Provide again, from the entries below, every line from the one containing "decodes to it. -/" through the one containing "theorem a_encode_build (m", exactly as written, and no other line.

== == ==

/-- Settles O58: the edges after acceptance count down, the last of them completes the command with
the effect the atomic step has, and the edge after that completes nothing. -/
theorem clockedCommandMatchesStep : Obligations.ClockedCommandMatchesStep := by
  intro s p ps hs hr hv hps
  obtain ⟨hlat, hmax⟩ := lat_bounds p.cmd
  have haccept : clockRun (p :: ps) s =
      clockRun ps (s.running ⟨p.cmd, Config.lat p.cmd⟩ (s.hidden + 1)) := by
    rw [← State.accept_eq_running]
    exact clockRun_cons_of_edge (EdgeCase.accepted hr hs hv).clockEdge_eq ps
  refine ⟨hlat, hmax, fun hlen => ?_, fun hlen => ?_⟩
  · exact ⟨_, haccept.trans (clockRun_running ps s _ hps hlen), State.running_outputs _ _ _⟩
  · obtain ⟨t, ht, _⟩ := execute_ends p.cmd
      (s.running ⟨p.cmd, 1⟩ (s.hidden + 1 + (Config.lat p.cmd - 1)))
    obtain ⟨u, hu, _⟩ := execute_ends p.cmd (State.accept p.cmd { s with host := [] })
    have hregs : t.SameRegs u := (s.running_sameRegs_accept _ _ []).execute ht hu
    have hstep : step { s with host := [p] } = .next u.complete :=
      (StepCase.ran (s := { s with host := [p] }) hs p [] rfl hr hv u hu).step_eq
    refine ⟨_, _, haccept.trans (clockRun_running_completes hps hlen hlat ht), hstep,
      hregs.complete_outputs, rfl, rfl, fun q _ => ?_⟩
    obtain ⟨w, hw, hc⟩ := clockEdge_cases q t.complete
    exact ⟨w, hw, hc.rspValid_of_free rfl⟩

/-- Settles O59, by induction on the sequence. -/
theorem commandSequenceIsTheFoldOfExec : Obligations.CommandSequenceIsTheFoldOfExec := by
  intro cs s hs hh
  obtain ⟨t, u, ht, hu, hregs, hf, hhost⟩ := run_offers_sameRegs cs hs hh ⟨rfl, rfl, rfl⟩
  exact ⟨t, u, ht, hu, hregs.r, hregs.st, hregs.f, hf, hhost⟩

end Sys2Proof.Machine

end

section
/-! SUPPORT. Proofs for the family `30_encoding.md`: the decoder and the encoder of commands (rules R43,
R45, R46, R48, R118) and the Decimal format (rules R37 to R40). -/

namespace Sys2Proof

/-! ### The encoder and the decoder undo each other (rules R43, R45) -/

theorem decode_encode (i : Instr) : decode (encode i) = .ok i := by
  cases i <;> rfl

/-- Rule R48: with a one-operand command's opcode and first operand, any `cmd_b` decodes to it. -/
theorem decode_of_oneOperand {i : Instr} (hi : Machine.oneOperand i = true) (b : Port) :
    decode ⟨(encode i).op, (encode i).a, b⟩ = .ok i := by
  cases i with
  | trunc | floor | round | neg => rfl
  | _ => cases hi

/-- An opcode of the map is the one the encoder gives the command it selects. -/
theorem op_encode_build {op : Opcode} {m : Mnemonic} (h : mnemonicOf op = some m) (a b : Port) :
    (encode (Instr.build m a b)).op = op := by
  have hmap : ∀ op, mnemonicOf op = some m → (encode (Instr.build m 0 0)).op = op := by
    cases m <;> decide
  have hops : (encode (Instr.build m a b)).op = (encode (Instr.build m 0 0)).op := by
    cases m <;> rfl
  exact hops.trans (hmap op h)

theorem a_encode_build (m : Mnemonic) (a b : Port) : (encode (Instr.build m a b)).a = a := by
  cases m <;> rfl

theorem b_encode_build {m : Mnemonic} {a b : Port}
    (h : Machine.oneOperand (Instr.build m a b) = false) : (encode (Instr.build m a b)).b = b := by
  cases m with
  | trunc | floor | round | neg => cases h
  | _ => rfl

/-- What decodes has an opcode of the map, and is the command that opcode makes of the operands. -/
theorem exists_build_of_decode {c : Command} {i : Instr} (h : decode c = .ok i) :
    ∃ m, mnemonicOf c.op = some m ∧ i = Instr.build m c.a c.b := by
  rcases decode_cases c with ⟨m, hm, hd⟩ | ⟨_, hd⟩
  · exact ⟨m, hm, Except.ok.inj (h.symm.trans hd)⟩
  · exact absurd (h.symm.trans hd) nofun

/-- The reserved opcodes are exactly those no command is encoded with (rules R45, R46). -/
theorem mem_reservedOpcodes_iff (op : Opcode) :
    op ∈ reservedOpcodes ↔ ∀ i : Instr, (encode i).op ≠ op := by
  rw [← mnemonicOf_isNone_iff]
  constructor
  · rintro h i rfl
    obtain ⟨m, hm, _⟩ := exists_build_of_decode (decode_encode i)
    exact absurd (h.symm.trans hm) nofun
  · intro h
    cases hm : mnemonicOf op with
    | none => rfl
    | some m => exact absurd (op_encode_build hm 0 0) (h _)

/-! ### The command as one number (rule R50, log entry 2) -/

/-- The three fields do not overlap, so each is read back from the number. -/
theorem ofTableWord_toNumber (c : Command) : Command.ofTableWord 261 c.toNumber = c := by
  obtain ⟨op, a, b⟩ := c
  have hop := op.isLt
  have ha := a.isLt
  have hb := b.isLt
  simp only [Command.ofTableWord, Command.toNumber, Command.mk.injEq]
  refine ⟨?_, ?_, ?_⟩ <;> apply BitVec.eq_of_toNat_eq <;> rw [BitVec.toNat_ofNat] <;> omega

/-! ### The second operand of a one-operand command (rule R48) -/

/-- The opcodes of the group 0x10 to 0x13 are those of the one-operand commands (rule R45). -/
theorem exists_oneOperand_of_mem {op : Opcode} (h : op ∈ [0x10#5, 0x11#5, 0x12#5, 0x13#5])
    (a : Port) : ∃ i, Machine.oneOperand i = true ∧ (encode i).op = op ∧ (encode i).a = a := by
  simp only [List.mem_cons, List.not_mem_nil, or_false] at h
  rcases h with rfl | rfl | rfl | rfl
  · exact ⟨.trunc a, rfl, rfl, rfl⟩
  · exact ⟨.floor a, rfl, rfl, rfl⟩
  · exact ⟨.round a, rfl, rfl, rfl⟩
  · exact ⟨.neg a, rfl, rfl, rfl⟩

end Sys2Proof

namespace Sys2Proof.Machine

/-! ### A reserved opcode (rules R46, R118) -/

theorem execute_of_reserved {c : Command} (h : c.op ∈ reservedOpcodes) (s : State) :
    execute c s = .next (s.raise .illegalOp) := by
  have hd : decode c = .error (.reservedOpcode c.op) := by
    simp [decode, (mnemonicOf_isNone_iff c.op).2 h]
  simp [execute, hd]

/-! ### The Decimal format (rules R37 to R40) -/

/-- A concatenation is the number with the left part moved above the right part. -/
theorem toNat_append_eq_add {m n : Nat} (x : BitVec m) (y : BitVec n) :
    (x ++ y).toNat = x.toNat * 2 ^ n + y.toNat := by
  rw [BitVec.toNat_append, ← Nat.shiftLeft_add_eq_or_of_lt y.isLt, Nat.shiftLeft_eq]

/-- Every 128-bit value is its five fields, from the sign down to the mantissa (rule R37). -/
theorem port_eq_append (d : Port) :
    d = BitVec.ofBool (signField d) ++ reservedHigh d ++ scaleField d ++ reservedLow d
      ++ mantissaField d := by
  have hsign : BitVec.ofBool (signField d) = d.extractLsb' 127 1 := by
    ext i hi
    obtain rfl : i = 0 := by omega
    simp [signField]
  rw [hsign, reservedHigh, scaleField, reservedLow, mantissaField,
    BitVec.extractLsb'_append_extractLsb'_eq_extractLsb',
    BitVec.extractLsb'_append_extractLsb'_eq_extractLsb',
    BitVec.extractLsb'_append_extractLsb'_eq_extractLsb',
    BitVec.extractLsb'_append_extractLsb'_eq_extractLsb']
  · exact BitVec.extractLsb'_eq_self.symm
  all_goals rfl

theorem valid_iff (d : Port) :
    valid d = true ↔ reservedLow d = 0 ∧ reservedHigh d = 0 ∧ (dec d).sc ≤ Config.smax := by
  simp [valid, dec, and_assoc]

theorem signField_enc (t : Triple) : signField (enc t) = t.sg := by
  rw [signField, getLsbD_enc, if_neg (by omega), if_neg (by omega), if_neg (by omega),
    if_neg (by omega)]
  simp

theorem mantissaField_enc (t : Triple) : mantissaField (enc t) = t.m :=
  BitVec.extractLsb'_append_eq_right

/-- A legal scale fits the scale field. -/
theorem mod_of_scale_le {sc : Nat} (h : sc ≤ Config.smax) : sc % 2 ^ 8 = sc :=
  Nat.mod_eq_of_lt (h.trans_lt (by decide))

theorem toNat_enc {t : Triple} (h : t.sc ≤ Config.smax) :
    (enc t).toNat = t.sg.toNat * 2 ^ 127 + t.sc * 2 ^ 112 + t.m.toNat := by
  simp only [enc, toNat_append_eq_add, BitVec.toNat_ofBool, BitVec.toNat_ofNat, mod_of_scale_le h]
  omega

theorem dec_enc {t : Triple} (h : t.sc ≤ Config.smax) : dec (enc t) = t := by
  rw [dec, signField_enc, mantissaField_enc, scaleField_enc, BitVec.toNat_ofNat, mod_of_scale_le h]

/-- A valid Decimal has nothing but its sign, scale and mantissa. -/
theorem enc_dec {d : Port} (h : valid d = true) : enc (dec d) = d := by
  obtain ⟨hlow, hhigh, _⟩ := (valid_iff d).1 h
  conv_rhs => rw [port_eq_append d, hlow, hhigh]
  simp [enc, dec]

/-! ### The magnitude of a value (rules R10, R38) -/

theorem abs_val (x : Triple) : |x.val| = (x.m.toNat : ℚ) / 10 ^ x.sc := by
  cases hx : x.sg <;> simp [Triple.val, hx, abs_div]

== == ==

#### RESPONSE TO THIS TASK
/-- Rule R48: with a one-operand command's opcode and first operand, any `cmd_b` decodes to it. -/
theorem decode_of_oneOperand {i : Instr} (hi : Machine.oneOperand i = true) (b : Port) :
    decode ⟨(encode i).op, (encode i).a, b⟩ = .ok i := by
  cases i with
  | trunc | floor | round | neg => rfl
  | _ => cases hi

/-- An opcode of the map is the one the encoder gives the command it selects. -/
theorem op_encode_build {op : Opcode} {m : Mnemonic} (h : mnemonicOf op = some m) (a b : Port) :
    (encode (Instr.build m a b)).op = op := by
  have hmap : ∀ op, mnemonicOf op = some m → (encode (Instr.build m 0 0)).op = op := by
    cases m <;> decide
  have hops : (encode (Instr.build m a b)).op = (encode (Instr.build m 0 0)).op := by
    cases m <;> rfl
  exact hops.trans (hmap op h)

theorem a_encode_build (m : Mnemonic) (a b : Port) : (encode (Instr.build m a b)).a = a := by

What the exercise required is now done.